What the task asks: Go to the line containing "d).pump c ch" in the records below and print it and every following line exactly, on through the line containing "else ((s.event c", then stop.

[Stored dataset items]
────────────────────────────────────────

/-- Request the next line of the first started descriptor that has one, where the channel has room (R103, R240); none where nothing moves. A line of the
channel's own scratchpad waits for its bank slot (R111). -/
def State.pumpOne (s : State) (c : Coord) (ch : Nat) : Option State :=
  let x := s.channel c ch
  if x.aborted || decide (16 ≤ x.outstanding + s.streamLines c ch) then none
  else
    let moves := fun (d : DmaDesc) => d.started && !d.desc.relend && decide (d.next < d.total)
    match x.queue.find? moves with
    | none => none
    | some d =>
      let k := d.next
      let request := fun (s : State) =>
        (s.mapChannel c ch fun x =>
          { x with
            queue := mapFirst moves (fun q =>
              { q with next := k + 1, lines := q.lines ++ [{ index := k, phase := .reading, data := [], status := Codes.ok, detail := 0 }] })
              x.queue }).startRead c ch (d.base + k) d.desc k
      match d.desc.ownPad c k with
      | none => request s
      | some line => match s.padTurn c ch line .lineRead with
        | some s => request s
        | none => some (s.padAsk c ch line .lineRead)

/-- Request lines while the channel has room: at most 16 (R103). -/
def State.pump (s : State) (c : Coord) (ch : Nat) : State :=
  (List.range 16).foldl (fun (s : State) _ => s.orSame (s.pumpOne c ch)) (s.settle c ch)

/-- Request lines on every channel of a cell. -/
def State.pumpAll (s : State) (c : Coord) : State :=
  if c.kind = .m then (List.range 4).foldl (fun (s : State) ch => s.pump c ch) s else s

/-- A channel starts its next descriptor: every earlier one has requested its lines and its wait is met (R103, R241, R242). -/
def State.dmaStart (s : State) (c : Coord) (ch : Nat) : State :=
  let x := s.channel c ch
  match takeFirst (fun (d : DmaDesc) => !d.started) x.queue with
  | none => s
  | some (d, _) =>
    let earlier := x.queue.takeWhile (·.started)
    let g := d.desc
    let waits := g.waitEn && decide (g.waitTally ≤ 47)
    if x.aborted then s
    else if earlier.any fun q => decide (q.next < q.total) && q.placed.isNone then s
    else if waits && decide ((s.cell c).tallyAtStart g.waitTally < g.threshold) then s
    else
      let flocks := (s.router c).senders.map (·.1)
      let bad := d.invalid || !g.ok flocks
      let d' := { d with started := true, base := x.serial, invalid := bad, failed := if bad then some (0, Codes.configInvalid, 0) else none }
      (s.mapChannel c ch fun x =>
        { x with queue := mapFirst (fun q => !q.started) (fun _ => d') x.queue, serial := x.serial + d'.total }).pump c ch

/-- A line whose read is over is written, or fails as R241 says; on an aborted channel it is absorbed (R105). -/
def State.lineReadDone (s : State) (c : Coord) (ch : Nat) : State :=
  let s := s.settle c ch
  let x := s.channel c ch
  match x.queue.findSome? fun d => (d.lines.find? fun l => l.phase == .arrived).map fun l => (d, l) with
  | none => s
  | some (d, l) =>
    let g := d.desc
    let serial := d.base + l.index
    let toCell := g.dstKind == 0 || g.dstKind == 3
    let t : State :=
      if x.aborted then s.lineDone c ch serial l.status
      else if l.status = Codes.ok then s.orSame (s.startWrite c ch serial g l.index l.data)
      else if toCell ∧ l.status = Codes.loftUncorrectable then s.orSame (s.startWrite c ch serial g l.index (Payload.poison 64))
      else if toCell ∧ g.arrivalEn then s.orSame (s.startWrite c ch serial g l.index [])
      else s.lineDone c ch serial l.status
    t.pump c ch

/-- What the completion of a descriptor does at its cell (R104, R105, R120, R241): its status is written back as a checked write, a failure latched
with what a flock line delivered (R212), and its tally signalled. -/
def Work.descriptorDone (w : Work) (d : DmaDesc) : Work :=
  let (status, detail) := match d.failed with | some (_, st, n) => (st, n) | none => (Codes.ok, 0)
  let w := w.writeHere (d.addr + 30) (Payload.ofNat 2 status.toNat)
  let w := if status = Codes.ok then w else w.raiseHere status detail
  if d.desc.signalTally ≤ 47 then w.addTally d.desc.signalTally d.desc.signalAmount none else w

/-- The descriptor at the head completes once nothing of it is outstanding, in the cycle in which its status has its write slot (R104, R105, R111,
R241); on an aborted channel it leaves without a signal. -/
def State.dmaComplete (s : State) (c : Coord) (ch : Nat) : State :=
  let s := s.settle c ch
  let x := s.channel c ch
  match x.queue with
  | d :: rest =>
    if !d.started || !d.lines.isEmpty then s
    else if x.aborted && d.placed.isNone then s.mapChannel c ch fun x => { x with queue := rest }
    else if d.next < d.total then s
    else if x.aborted then s.mapChannel c ch fun x => { x with queue := rest }
    else
      let line := (d.addr + 30) / 64
      match s.padTurn c ch line .status with
      | none => s.padAsk c ch line .status
      | some s => ((s.mapChannel c ch fun x => { x with queue := rest }).event c fun w => w.descriptorDone d).pump c ch
  | [] => s

/-- The access that a channel waits to make is asked for again, if it is a write, or if it is a read (R95, R113). -/
def State.padRetry (s : State) (c : Coord) (ch : Nat) (wr : Bool) : State :=
  match (s.channel c ch).asking with
  | none => s
  | some q => match q.access, wr with
    | .lineRead, false => s.pump c ch
    | .lineWrite, true => s.lineReadDone c ch
    | .status, true => s.dmaComplete c ch
    | _, _ => s

/-- The accesses of one sort that the channels of a cell wait to make are asked for again, channel 0 first (R95, R113). -/
def State.padRetries (s : State) (c : Coord) (wr : Bool) : State := (List.range 4).foldl (fun (s : State) ch => s.padRetry c ch wr) s

/-- The writes of a cell's cycle, in the order of R95: the mesh port's, the DMA channels', the sequencer's that wait past their commit or come to it. Then
the reads of the cycle begin. -/
def State.writePhase (s : State) (c : Coord) : State :=
  if (s.cell c).seq.reading then s
  else ((s.event c fun w => w.portTurn (s.dmaWait c) false).padRetries c true).event c fun w => w.grantLate.commitDue.readsBegin

/-- A cell's cycle as far as the bank grants go (R95, R113, R115): its writes, then the reads of the mesh port and the DMA channels. -/
def State.grants (s : State) (c : Coord) : State :=
  let s := s.writePhase c
  (s.event c fun w => w.portTurn (s.dmaWait c) true).padRetries c false

/-- Is it an M-cell and a channel? -/
def channelOk (c : Coord) (ch : Nat) : Bool := c.present && c.kind == .m && decide (ch < 4)

/-- DMA_DESCRIPTOR_START c ch (R241). -/
def execDmaDescriptorStart (c : Coord) (ch : Nat) (s : State) : Answer := answerIf (channelOk c ch) (s.dmaStart c ch)

/-- DMA_LINE_READ_DONE c ch (R241). -/
def execDmaLineReadDone (c : Coord) (ch : Nat) (s : State) : Answer := answerIf (channelOk c ch) (s.lineReadDone c ch)

/-- DMA_DESCRIPTOR_COMPLETE c ch (R104, R105). -/
def execDmaDescriptorComplete (c : Coord) (ch : Nat) (s : State) : Answer := answerIf (channelOk c ch) (s.dmaComplete c ch)

end Sys2Proof.Machine
end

────────────────────────────────────────

Expected answer:
      | some s => ((s.mapChannel c ch fun x => { x with queue := rest }).event c fun w => w.descriptorDone d).pump c ch
  | [] => s

/-- The access that a channel waits to make is asked for again, if it is a write, or if it is a read (R95, R113). -/
def State.padRetry (s : State) (c : Coord) (ch : Nat) (wr : Bool) : State :=
  match (s.channel c ch).asking with
  | none => s
  | some q => match q.access, wr with
    | .lineRead, false => s.pump c ch
    | .lineWrite, true => s.lineReadDone c ch
    | .status, true => s.dmaComplete c ch
    | _, _ => s

/-- The accesses of one sort that the channels of a cell wait to make are asked for again, channel 0 first (R95, R113). -/
def State.padRetries (s : State) (c : Coord) (wr : Bool) : State := (List.range 4).foldl (fun (s : State) ch => s.padRetry c ch wr) s

/-- The writes of a cell's cycle, in the order of R95: the mesh port's, the DMA channels', the sequencer's that wait past their commit or come to it. Then
the reads of the cycle begin. -/
def State.writePhase (s : State) (c : Coord) : State :=
  if (s.cell c).seq.reading then s
  else ((s.event c fun w => w.portTurn (s.dmaWait c) false).padRetries c true).event c fun w => w.grantLate.commitDue.readsBegin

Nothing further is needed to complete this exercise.